Silver Screen: Gangster Squad *1/2
Gangster Squad is nominally based on famed Los Angeles police chief William Parker’s attempt to rid the force of corruption and stem the tide of East Coast mobsters seeking fortunes on post-War Hollywood’s new frontier. In reality, the movie is based on several other gangster movies, and at times barely feels authentic and individualized well enough to even qualify as third-hand. If the esteemed accountants at Nightlife didn’t calculate my paycheck by the word, I’d just say It’s The Untouchables meets L.A. Confidential, only bad, and take an early lunch.
Nick Nolte, who has done some notable research in the field with the L.A. police, plays Parker, although he makes only a few brief appearances. It’s his idea to task hardworking, straight-edge cop John O’Mara (Josh Brolin) with recruiting and leading a group of similarly incorruptible officers in a vigilante squad that would not be beholden to the rule of law.
The crew O’Mara selects is a cartoonish and conspicuously modern, multiethnic crew whose characters never threaten to expand beyond their one-sentence descriptions. Keeler (Giovanni Ribisi) is the tech-savvy nerd who oversees the wiretapping and gadgetry. Kennard (Robert Patrick) is an old-school lawman quick and true with his six-shooter. Harris (Anthony Mackie) is a jazzy black guy with a switchblade at the ready. Ramirez (Michael Peña) is a Mexican, and the movie never really delves any deeper than that.
But aces among them is the dashing Saint Jerry Wooters (Ryan Gosling), a tough but lackadaisical ladies’ man who’s happy enough to take his graft-- that is, until, in a comically overblown scene, he watches a precocious shoeshine boy gunned down in a gangland shootout. He’s so determined to get back at notorious mob boss Mickey Cohen (Sean Penn), he not only joins up with O’Mara and starts busting heads, he starts sleeping with Cohen’s showgirl squeeze (Emma Stone).
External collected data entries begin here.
/-- R51: the entries of a position that departs are told. -/
theorem waits_rostered_source {i : Fin 16} {k : SourceKey} (key : (s.source i).key = some k) (at_ : k.pos = p)
    (used : (s.source i).state ≠ .free) (notStale : (s.source i).state ≠ .stale) (few : (s.lane q).board.length ≤ 5)
    (hx : x = .sourceState i { s.source i with state := .stale } (Source.spent s.time.t { s.source i with state := .stale })) :
    waits ((s.rostered segs order).lane q).board x ∧ surplus frameKeys (keysOn ((s.rostered segs order).lane q).board) ≤ 16 := by
  have spared {Q : Notice → Prop} {k : Nat × Nat} (mem : k ∈ frameKeys) (hQ : ∀ y, Q y → y.isArmed = false ∧ y.key ≠ k) :
      spares frameKeys Q k := ⟨mem, hQ⟩
  have own : ∀ y, y = x → y.isArmed = false ∧ y.code = 0x59 := by
    rintro y rfl
    subst hx
    exact ⟨rfl, rfl⟩
  have other {k : Nat × Nat} (mem : k ∈ frameKeys) (code : k.1 ≠ 0x59) : spares frameKeys (· = x) k :=
    spared mem fun y hy => ⟨(own y hy).1, fun e => code ((congrArg Prod.fst e).symm.trans (own y hy).2)⟩
  obtain ⟨source, time, records', lane⟩ := source_seated (q := q) (order := order) silent
  have few' : surplus frameKeys (keysOn (((s.readied segs order).seated segs).lane q).board) ≤ 5 := by
    rw [lane, board_readied silent]
    exact (surplus_le_board _).trans few
  unfold State.rostered
  have tail := carries_events (K := frameKeys) (Q := (· = x)) (v := s.readied segs order) (before := s) (segs := segs)
    (other (by decide) (by decide)) (other (by decide) (by decide))
  have noted : Carries frameKeys (· = x) 0 ((s.readied segs order).parted segs s) ((s.readied segs order).frameRoster segs s) :=
    carries_noteSlots (fun p => other (slot_mem_frameKeys p) (by simp)) _ _
  have parted : Grows frameKeys (· = x) 11
      (((s.readied segs order).gone segs).foldl State.leave ((s.readied segs order).seated segs) |>.lane q).board
      (((s.readied segs order).parted segs s).lane q).board := by
    have none : ((((s.readied segs order).gone segs).foldl State.leave ((s.readied segs order).seated segs)).records) = [] := by
      rw [records_foldLeave, records', records]
    unfold State.parted
    rw [departures_eq]
    generalize ((s.readied segs order).gone segs).foldl State.leave ((s.readied segs order).seated segs) = left at none
    split
    · have tally := carries_tally (K := frameKeys) (Q := (· = x)) (s := left) (fun y hy => by
        obtain ⟨unarmed, code⟩ := own y hy
        rw [code]
        exact ⟨unarmed, by decide, by decide, by decide⟩) (by rw [none]; exact quotasHold_nil) q
      rwa [none, show left.scaleCount = 0 by unfold State.scaleCount; rw [none]; rfl] at tally
    · exact (Grows.refl _).mono (Nat.zero_le _)
  have left := waits_foldLeave (K := frameKeys) (m := 5) (x := x) (i := i) (k := k) hq
    (by rw [source, time]; exact hx) source_mem_frameKeys (by rw [card_frameKeys]; omega) (nodup_gone _) (at_ ▸ gone) stays
    (by rw [source]; exact key) (by rw [source]; exact used) (by rw [source]; exact notStale) occupied few'
  have fewLeft := (grows_foldLeave (K := frameKeys) (Q := fun _ => False) (fun i => spared (source_mem_frameKeys i)
    fun _ h => h.elim) stays ((s.readied segs order).seated segs) 5 (by rw [card_frameKeys]; omega) few').1
  have all := (parted.trans (noted q)).trans (tail q)
  obtain ⟨few'', keeps⟩ := all 5 (by rw [card_frameKeys]; omega) fewLeft
  exact ⟨keeps x rfl left, few''⟩

/-- R116: where no source is in use, a position that departs is told. -/
theorem waits_rostered_slot (still : ∀ i, (s.source i).state ≠ .vouching) (few : (s.lane q).board.length ≤ 10)
    (hx : x = .slotState p ((s.readied segs order).frameAt segs p).1.report) :
    waits ((s.rostered segs order).lane q).board x ∧ surplus frameKeys (keysOn ((s.rostered segs order).lane q).board) ≤ 10 := by
  have spared {Q : Notice → Prop} {k : Nat × Nat} (mem : k ∈ frameKeys) (hQ : ∀ y, Q y → y.isArmed = false ∧ y.key ≠ k) :
      spares frameKeys Q k := ⟨mem, hQ⟩
  have key : x.isArmed = false ∧ x.key = (0x58, p.val) := by subst hx; exact ⟨rfl, rfl⟩
  have other {k : Nat × Nat} (mem : k ∈ frameKeys) (apart : k ≠ (0x58, p.val)) : spares frameKeys (· = x) k := by
    refine spared mem fun y hy => ?_
    subst hy
    exact ⟨key.1, fun e => apart (e.symm.trans key.2)⟩
  obtain ⟨source, -, records', lane⟩ := source_seated (q := q) (order := order) silent
  have few' : surplus frameKeys (keysOn (((s.readied segs order).seated segs).lane q).board) ≤ 10 := by
    rw [lane, board_readied silent]
    exact (surplus_le_board _).trans few
  unfold State.rostered
  have tail := carries_events (K := frameKeys) (Q := (· = x)) (v := s.readied segs order) (before := s) (segs := segs)
    (other (by decide) (by simp)) (other (by decide) (by simp))
  have fewLeft := (grows_foldLeave (K := frameKeys) (Q := fun _ => False) (fun i => spared (source_mem_frameKeys i)
    fun _ h => h.elim) stays ((s.readied segs order).seated segs) 10 (by rw [card_frameKeys]; omega) few').1
  have parted : (((s.readied segs order).parted segs s).lane q) =
      (((s.readied segs order).gone segs).foldl State.leave ((s.readied segs order).seated segs)).lane q := by
    have records' : (((s.readied segs order).gone segs).foldl State.leave ((s.readied segs order).seated segs)).records = [] := by
      rw [records_foldLeave, records', records]
    have voters : (((s.readied segs order).gone segs).foldl State.leave ((s.readied segs order).seated segs)).voters = [] := by
      refine List.filterMap_eq_nil_iff.mpr fun i _ => ?_
      have state : ((((s.readied segs order).gone segs).foldl State.leave ((s.readied segs order).seated segs)).source i).state ≠
          .vouching := not_vouching_foldLeave _ (by rw [source]; exact still i)
      unfold State.voter
      dsimp only
      split
      · next h _ _ => exact absurd h state
      · rfl
    unfold State.parted
    rw [departures_eq]
    split
    · unfold State.lane
      rw [lanes_tally_idle voters records']
    · rfl
  rw [← parted] at fewLeft
  have pos : ((s.readied segs order).parted segs s).pos p = ((s.readied segs order).frameAt segs p).1 := by
    rw [(frame_parted segs _ s).pos_eq, pos_seated]
  have occupied' := ((upholds_parted segs (s.readied segs order) s).occupied q).trans occupied
  rw [frameRoster_eq] at tail
  generalize (s.readied segs order).parted segs s = w at fewLeft pos occupied' tail
  have tells : p ∈ (s.readied segs order).tells segs := by
    rw [mem_gone] at gone
    simp [State.tells, mem_allPos, gone]
  have none (r : Pos) : spares frameKeys (fun _ => False) (0x58, r.val) := spared (slot_mem_frameKeys r) fun _ h => h.elim
  have noted := waits_foldl (K := frameKeys) (x := x) (m := 10) (q := q) (f := fun s p => s.noteSlot p)
    (P := fun u => u.pos p = ((s.readied segs order).frameAt segs p).1 ∧ u.occupied q = true) (R := fun _ => True) tells
    (nodup_tells _) (fun u r _ => carries_noteSlot (none r) u q)
    (fun u r _ hr _ => carries_noteSlot (other (slot_mem_frameKeys r) fun e => hr (Fin.ext (congrArg Prod.snd e))) u q)
    (fun u r _ _ h => h) (fun _ _ _ _ => trivial) (fun u h few => ?_) (by rw [card_frameKeys]; omega) ⟨pos, occupied'⟩ trivial fewLeft
  · have fewNoted := (carries_noteSlots (K := frameKeys) (Q := fun _ => False) none ((s.readied segs order).tells segs) w q 10
      (by rw [card_frameKeys]; omega) fewLeft).1
    obtain ⟨few'', keeps⟩ := tail q 10 (by rw [card_frameKeys]; omega) fewNoted
    exact ⟨keeps x rfl noted, few''⟩
  · obtain ⟨pos, occupied⟩ := h
    have controller : decide (q.val < 2) = true := by subst hq; cases c <;> rfl
    unfold State.noteSlot State.notifyControllers
    rw [lane_notify, if_pos (by rw [controller]; exact occupied), pos, ← hx]
    exact waits_queueOn (fun old => by subst hx; cases old <;> rfl) _ (board_lt few (by rw [card_frameKeys]; omega))
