-- ==== Sys2Proof/Machine/Operands.lean ====
section
/-! DEFINITION. The operand forms of the block (spec/30_encoding.md R65 to R69): positions, cell indices, flat glyph addresses,
counter arithmetic, the time operand, and a frame start's read of the counter. -/

namespace Sys2Proof.Machine

/-- `row(p) = p div 5` (R65). -/
def rowOf (p : Position) : Nat := p.toNat / Config.cols

/-- `col(p) = p mod 5` (R65). -/
def colOf (p : Position) : Nat := p.toNat % Config.cols

/-- The row-major cell index `5·row + col` (R66). -/
def cellIndex (row col : Nat) : Position := BitVec.ofNat 5 (Config.cols * row + col)

/-- The flat address `25·d + i` of cell `i` of digit `d` (R66). -/
def glyphAddress (d : Digit) (i : Position) : Int := (Config.numPixels * d.toNat + i.toNat : Nat)

/-- `(c + 1) mod 10` (R111). -/
def incDigit (c : Digit) : Digit := BitVec.ofNat 4 ((c.toNat + 1) % Config.numDigits)

/-- `(c − 1 + 10) mod 10` (R112). -/
def decDigit (c : Digit) : Digit := BitVec.ofNat 4 ((c.toNat + Config.numDigits - 1) % Config.numDigits)

/-- The operand `now_us` of the debounce operations (R60, R69). -/
def State.nowOperand (s : State) : Time := s.inp.nowUs

/-- `draw { pre, post }`, `first` choosing `pre`: where the two are equal the read is deterministic (R52). -/
def drawDigit (pre post : Digit) (first : Bool) : Digit :=
  if pre = post then post else if first then pre else post

/-- A frame start's read of CNT: the value at the start of the step or the value after the step's debounce updates (R52, R86). -/
def State.frameDigit (s : State) : Digit :=
  drawDigit s.cntPre s.cnt (Config.drawFrame s.tick s.cntPre s.cnt)

end Sys2Proof.Machine
end

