-- ==== Sys2Proof/Tests/Slice0.lean ====
section
/-! SUPPORT. The model's own tests. Every expected result is from spec/: the tables of 95_test_vectors.md, the examples of the rules,
or a hand calculation from a rule, named in the test's comment. The second half holds the witnesses of the obligations' hypotheses.
Times are below 2^18, so that they fit in `now_us` at every admitted width. -/

namespace Sys2Proof.Tests

open Sys2Proof Sys2Proof.Machine

/-! ## Helpers -/

/-- The outcome is a next state with the property. -/
def answers (r : Host.Outcome State Fault Refusal) (p : State → Bool) : Bool :=
  match r with
  | .next t => p t
  | .fault _ => false
  | .refused _ => false

/-- The outcome is this fault. -/
def faultsWith (r : Host.Outcome State Fault Refusal) (f : Fault) : Bool :=
  match r with
  | .next _ => false
  | .fault e => e == f
  | .refused _ => false

/-- The inputs with strobe word `w` at time 0. -/
def strobe (w : StrobeWord) : Inputs := Inputs.ofStrobes w 0

/-- The inputs with strobe word `w` at time `t`. -/
def strobeAt (w : StrobeWord) (t : Nat) : Inputs := Inputs.ofStrobes w (BitVec.ofNat Config.timeWidth t)

/-- The reset state with the inputs of its next step laid out. -/
def fresh (w : StrobeWord) : State := State.reset.present [strobe w]

/-- A frame of digit `d` in progress at position `p`, with the inputs of the next step laid out. -/
def running (d : Digit) (p : Position) (w : StrobeWord) : State :=
  { State.reset with busy := true, pos := p, dig := d, stim := [strobe w] }

/-- The test table TG1: cell `i` of digit `d` is lit exactly when `i = d`. -/
def tg1 : GlyphTable := fun d i => decide (i.val = d.val)

/-- The test table TG3: the left column of every digit is lit. -/
def tg3 : GlyphTable := fun _ i => decide (i.val % 5 = 0)

/-- A time below 2^18 is what it says at every admitted width (R7). -/
theorem time_toNat {n : Nat} (h : n < 262144) : (BitVec.ofNat Config.timeWidth n).toNat = n := by
  have hw : (262144 : Nat) ≤ 2 ^ Config.timeWidth :=
    Nat.pow_le_pow_right (n := 2) (by decide) (Nat.le_add_right 18 Config.extraTimeWidth)
  rw [BitVec.toNat_ofNat]
  exact Nat.mod_eq_of_lt (Nat.lt_of_lt_of_le h hw)

/-- The time at the port, for a time below 2^18. -/
theorem strobeAt_time (w : StrobeWord) {n : Nat} (h : n < 262144) : (strobeAt w n).nowUs.toNat = n := time_toNat h

/-! ## Decoding: words written out bit by bit from R61's patterns -/

/-- Pattern `1-----`. -/
theorem test_decode_reset : selected 0b100000 = [.reset] ∧ selected 0b111111 = [.reset] := by decide

/-- Pattern `01----`. -/
theorem test_decode_edge_a : selected 0b010000 = [.edgeA, .seqIdle] := by decide

/-- Pattern `0-1---`. -/
theorem test_decode_edge_b : selected 0b001000 = [.edgeB, .seqIdle] := by decide

/-- Pattern `0--1-0`. -/
theorem test_decode_frame_start : selected 0b000110 = [.frameStart] := by decide

/-- Pattern `0--1-1`. -/
theorem test_decode_frame_start_ignored : selected 0b000101 = [.frameStartIgnored, .pixelHold] := by decide

/-- Pattern `0---11`. -/
theorem test_decode_pixel_transfer : selected 0b000011 = [.pixelTransfer] := by decide

/-- Pattern `0---01`. -/
theorem test_decode_pixel_hold : selected 0b000001 = [.pixelHold] := by decide

/-- Pattern `0--0-0`. -/
theorem test_decode_seq_idle : selected 0b000000 = [.seqIdle] ∧ selected 0b000010 = [.seqIdle] := by decide

/-- Several operations of one step (R61, R62). -/
theorem test_decode_together : selected 0b011111 = [.edgeA, .edgeB, .frameStartIgnored, .pixelTransfer] := by decide

/-- The encodings of R73's examples: `STEP A`, `STEP READY`, `STEP RST`, `STEP A B`. -/
theorem test_strobe_words :
    (encodeStep 0 [.a]).1 = 0x08 ∧ (encodeStep 0 [.ready]).1 = 0x01 ∧ (encodeStep 0 [.rst]).1 = 0x10 ∧
    (encodeStep 0 [.a, .b]).1 = 0x0C := by decide
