-- ==== Sys2Proof/Word.lean ====
section
/-! DEFINITION. The word types of the block (00_scope.md R12). -/

namespace Sys2Proof

/-- `u8` of R12: the width of every register byte, buffer byte and operand. -/
abbrev Byte := BitVec 8

/-- `u16` of R12: `ARG_R`, `ARG_IT`, `RET_SIZE`, `RX_CNT` and register-interface offsets (R60). -/
abbrev Half := BitVec 16

end Sys2Proof
end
There’s really no point to Gangster Squad, except to use some familiar plot threads to stitch together a series of action sequences and justify retro fashion. The attention to wardrobe and set design contrasted with its cast of distinctly modern actors-- the young Stone and the soft-eyed Gosling seem especially ill-suited to the period setting-- only serve to make Gangster Squad look like the world’s most expensive high-school production. At one point the script makes a passing nod toward something that might be a theme or an idea when Ribisi’s family-man character wonders aloud if the brutal tactics the squad has adopted have turned the men into thugs on par with the crooks, but it’s such a hilariously tossed-off idea amid a sea of stark black-and-white morality that it can’t possibly be taken seriously. And indeed, just minutes later, we’re back to action sequences in which the good guys’ motives are reaffirmed in a storm of bullets.
Talented director Reuben Fleischer (Zombieland, Thirty Minutes or Less) doesn’t stylize the movie enough to make it anything like a unique viewing experience, but the Hollywood-glam production design and tin-eared, slipshod script gives it no shot at historical verisimilitude. L.A. Confidential writer James Ellroy was far from the first to cover this turf, but his quartet of novels, along with Curtis Hanson’s stellar film version of L.A. Confidential, set a new bar for genre material in this milieu. Gangster Squad not only acts like L.A. Confidential never happened, it also seems to exist in a world where the Christian Slater/Richard Grieco/Patrick Dempsey movie Mobsters was well-regarded and begging for a reimagining.